Goal of the exercise: Pull every "hleft" line out of the data below.

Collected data
theorem tunechMicro_microsLeft_lt {ch : Byte} (h : s.mseq.standsIn s.cfg (.tunech ch)) :
    tunechMicro ch s = s.finish 0 ∨ (tunechMicro ch s).microsLeft < s.microsLeft := by
  rcases h with ⟨hm, -⟩ | hfits
  · replace hm : s.mseq.step = .u1 := hm
    rw [tunechMicro_u1 hm]
    exact .inr (by simp [State.microsLeft, hm])
  rcases Mseq.fits_tunech hfits with hm | hm
  · rw [tunechMicro_u2 hm]
    exact .inr (by simp [State.microsLeft, hm])
  · exact .inl (tunechMicro_u3 hm)

theorem fitsSweep_of_standsIn (h : s.mseq.standsIn s.cfg .sweep) : s.mseq.fitsSweep s.cfg = true := by
  rcases standsIn_sweep h with hm | ⟨hch, hm | hm | hm | ⟨hm, hn⟩ | hm | hm⟩ <;> simp [Mseq.fitsSweep, *]

theorem sweepMicro_microsLeft_lt (hdwell : 0 < s.cfg.dwellIter) (h : s.mseq.standsIn s.cfg .sweep) :
    sweepMicro s = s.finish 0 ∨ (sweepMicro s).microsLeft < s.microsLeft := by
  by_cases hend : s.mseq.step = .sEnd
  · exact .inl (sweepMicro_sEnd hend)
  · obtain ⟨-, -, hleft⟩ := sweepMicro_counters hdwell (fitsSweep_of_standsIn h) hend
    exact .inr (Nat.lt_of_succ_le hleft.le)

/-- R164: a micro-step that does not end the command leaves strictly fewer to take. -/
theorem micro_microsLeft_lt {i : Instr} {w : BitVec 48} (hi : encode i = .command w) (hdwell : 0 < s.cfg.dwellIter)
    (h : s.mseq.standsIn s.cfg i) (hb : (i.micro s).mseq.busy = true) : (i.micro s).microsLeft < s.microsLeft := by
  have hlast : ∀ {t : State} {v : Word32}, t.mseq.busy = true → t ≠ s.finish v := by
    rintro _ v hb rfl
    cases hb
  cases i with
  | tune hz => exact (tuneMicro_microsLeft_lt h).resolve_left (hlast hb)
  | cal ch hz => exact (calMicro_microsLeft_lt h).resolve_left (hlast hb)
  | tunech ch => exact (tunechMicro_microsLeft_lt h).resolve_left (hlast hb)
  | sweep => exact (sweepMicro_microsLeft_lt hdwell h).resolve_left (hlast hb)
  | evSfd => cases hi
  | evByte b => cases hi
  | evOvf => cases hi
  | _ => cases hb

end

/-- R97: the channels of `SWEEP` at `d` micro-steps each, the first one counted apart. -/
theorem State.microsLeft_s0Syn {s : State} (hm : s.mseq.step = .s0Syn) (hchan : s.mseq.chan = 0)
    (hch : 0 < s.cfg.numChannels) : s.microsLeft = s.cfg.numChannels * (5 + s.cfg.dwellIter) + 1 := by
  obtain ⟨n, hn⟩ : ∃ n, s.cfg.numChannels = n + 1 := Nat.exists_eq_add_one.2 hch
  simp only [State.microsLeft, hm, hchan, hn, Nat.sub_zero, Nat.add_sub_cancel, Nat.succ_mul]
  omega

/-- R164: at acceptance the whole bound is left. -/
theorem microsLeft_accept {s : State} (i : Instr) (w : BitVec 48) (hch : 0 < s.cfg.numChannels) :
    (s.accept w (i.firstMicro s.cfg)).microsLeft = microBound s.cfg i := by
  cases i with
  | sweep => exact State.microsLeft_s0Syn (s := s.accept w (sweepFirst s.cfg)) (if_pos hch) rfl hch
  | _ => rfl

theorem State.Inv.numChannels_pos {s : State} (hs : s.Inv) : 0 < s.cfg.numChannels := by
  have hwf := hs.cfg
  simp only [Config.wf, Bool.and_eq_true, decide_eq_true_eq] at hwf
  omega

/-- R164: an accepted command that goes on has its first micro-step taken off the bound. -/
theorem State.Inv.microsLeft_of_accept {s t : State} {w : BitVec 48} {rest : List (BitVec 48)} {i : Instr} (hs : s.Inv)
    (hm : s.mainTurn = true) (hb : s.mseq.busy = false) (hc : s.env.cmds = w :: rest) (hd : decodeCommand w = .ok i)
    (h : step s = .next t) (hbt : t.mseq.busy = true) : t.microsLeft < microBound s.cfg i := by
  have hi := encode_of_decodeCommand hd
  obtain ⟨hstep, -⟩ := stepRunsTheDecodedCommand
  rw [hstep s w rest i hm hb hc hd] at h
  rcases exec_command_next hi h with ⟨-, rfl⟩ | ⟨hb', -⟩ | ⟨hb', -⟩
  · have hlt := micro_microsLeft_lt (s := s.onTurn.takeCommand.accept w (i.firstMicro s.cfg)) hi hs.dwellIter_pos
      (.inl ⟨rfl, rfl⟩) hbt
    exact hlt.trans_eq (microsLeft_accept (s := s.onTurn.takeCommand) i w hs.numChannels_pos)
  all_goals exact absurd (hb.symm.trans hb') Bool.false_ne_true
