-- ==== Sys2Proof/Syntax.lean ====
section
/-! DEFINITION. The 34 instruction variants of the opcode map (30_encoding.md R75), one constructor per row.
Registers are 4-bit numbers and immediates bytes; an address operand is the 16-bit value that is written to
`pc` or `I` (R72, `zext_16(NNN)`), and a sprite's row count is a number. WellFormed.lean bounds the two. -/

namespace Sys2Proof

/-- A decoded instruction (R74, R75). Operands are written in the order of the assembler syntax (R90). -/
inductive Instr where
  /-- `00E0` CLS (R150). -/
  | cls
  /-- `00EE` RET (R101). -/
  | ret
  /-- `1NNN` JP NNN (R102). -/
  | jp (nnn : Word)
  /-- `2NNN` CALL NNN (R103). -/
  | call (nnn : Word)
  /-- `3XNN` SE Vx, NN (R105). -/
  | seImm (x : RegNum) (nn : Byte)
  /-- `4XNN` SNE Vx, NN (R106). -/
  | sneImm (x : RegNum) (nn : Byte)
  /-- `5XY0` SE Vx, Vy (R107). -/
  | seReg (x y : RegNum)
  /-- `6XNN` LD Vx, NN (R120). -/
  | ldImm (x : RegNum) (nn : Byte)
  /-- `7XNN` ADD Vx, NN (R125). -/
  | addImm (x : RegNum) (nn : Byte)
  /-- `8XY0` LD Vx, Vy (R121). -/
  | ldReg (x y : RegNum)
  /-- `8XY1` OR Vx, Vy (R122). -/
  | orReg (x y : RegNum)
  /-- `8XY2` AND Vx, Vy (R123). -/
  | andReg (x y : RegNum)
  /-- `8XY3` XOR Vx, Vy (R124). -/
  | xorReg (x y : RegNum)
  /-- `8XY4` ADD Vx, Vy (R126). -/
  | addReg (x y : RegNum)
  /-- `8XY5` SUB Vx, Vy (R127). -/
  | sub (x y : RegNum)
  /-- `8XY6` SHR Vx {, Vy} (R129). -/
  | shr (x y : RegNum)
  /-- `8XY7` SUBN Vx, Vy (R128). -/
  | subn (x y : RegNum)
  /-- `8XYE` SHL Vx {, Vy} (R130). -/
  | shl (x y : RegNum)
  /-- `9XY0` SNE Vx, Vy (R108). -/
  | sneReg (x y : RegNum)
  /-- `ANNN` LD I, NNN (R180). -/
  | ldI (nnn : Word)
  /-- `BNNN` JP V0, NNN (R113). -/
  | jpV0 (nnn : Word)
  /-- `CXNN` RND Vx, NN (R131). -/
  | rnd (x : RegNum) (nn : Byte)
  /-- `DXYN` DRW Vx, Vy, N (R152). -/
  | drw (x y : RegNum) (n : Nat)
  /-- `EX9E` SKP Vx (R160). -/
  | skp (x : RegNum)
  /-- `EXA1` SKNP Vx (R161). -/
  | sknp (x : RegNum)
  /-- `FX07` LD Vx, DT (R162). -/
  | ldVxDt (x : RegNum)
  /-- `FX0A` LD Vx, K (R165). -/
  | ldVxK (x : RegNum)
  /-- `FX15` LD DT, Vx (R163). -/
  | ldDt (x : RegNum)
  /-- `FX18` LD ST, Vx (R164). -/
  | ldSt (x : RegNum)
  /-- `FX1E` ADD I, Vx (R181). -/
  | addI (x : RegNum)
  /-- `FX29` LD F, Vx (R182). -/
  | ldF (x : RegNum)
  /-- `FX33` LD B, Vx (R183). -/
  | ldB (x : RegNum)
  /-- `FX55` LD [I], Vx (R184). -/
  | stRegs (x : RegNum)
  /-- `FX65` LD Vx, [I] (R185). -/
  | ldRegs (x : RegNum)
deriving DecidableEq, Repr

end Sys2Proof
end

Task solution:
  · obtain ⟨-, -, hleft⟩ := sweepMicro_counters hdwell (fitsSweep_of_standsIn h) hend
    exact .inr (Nat.lt_of_succ_le hleft.le)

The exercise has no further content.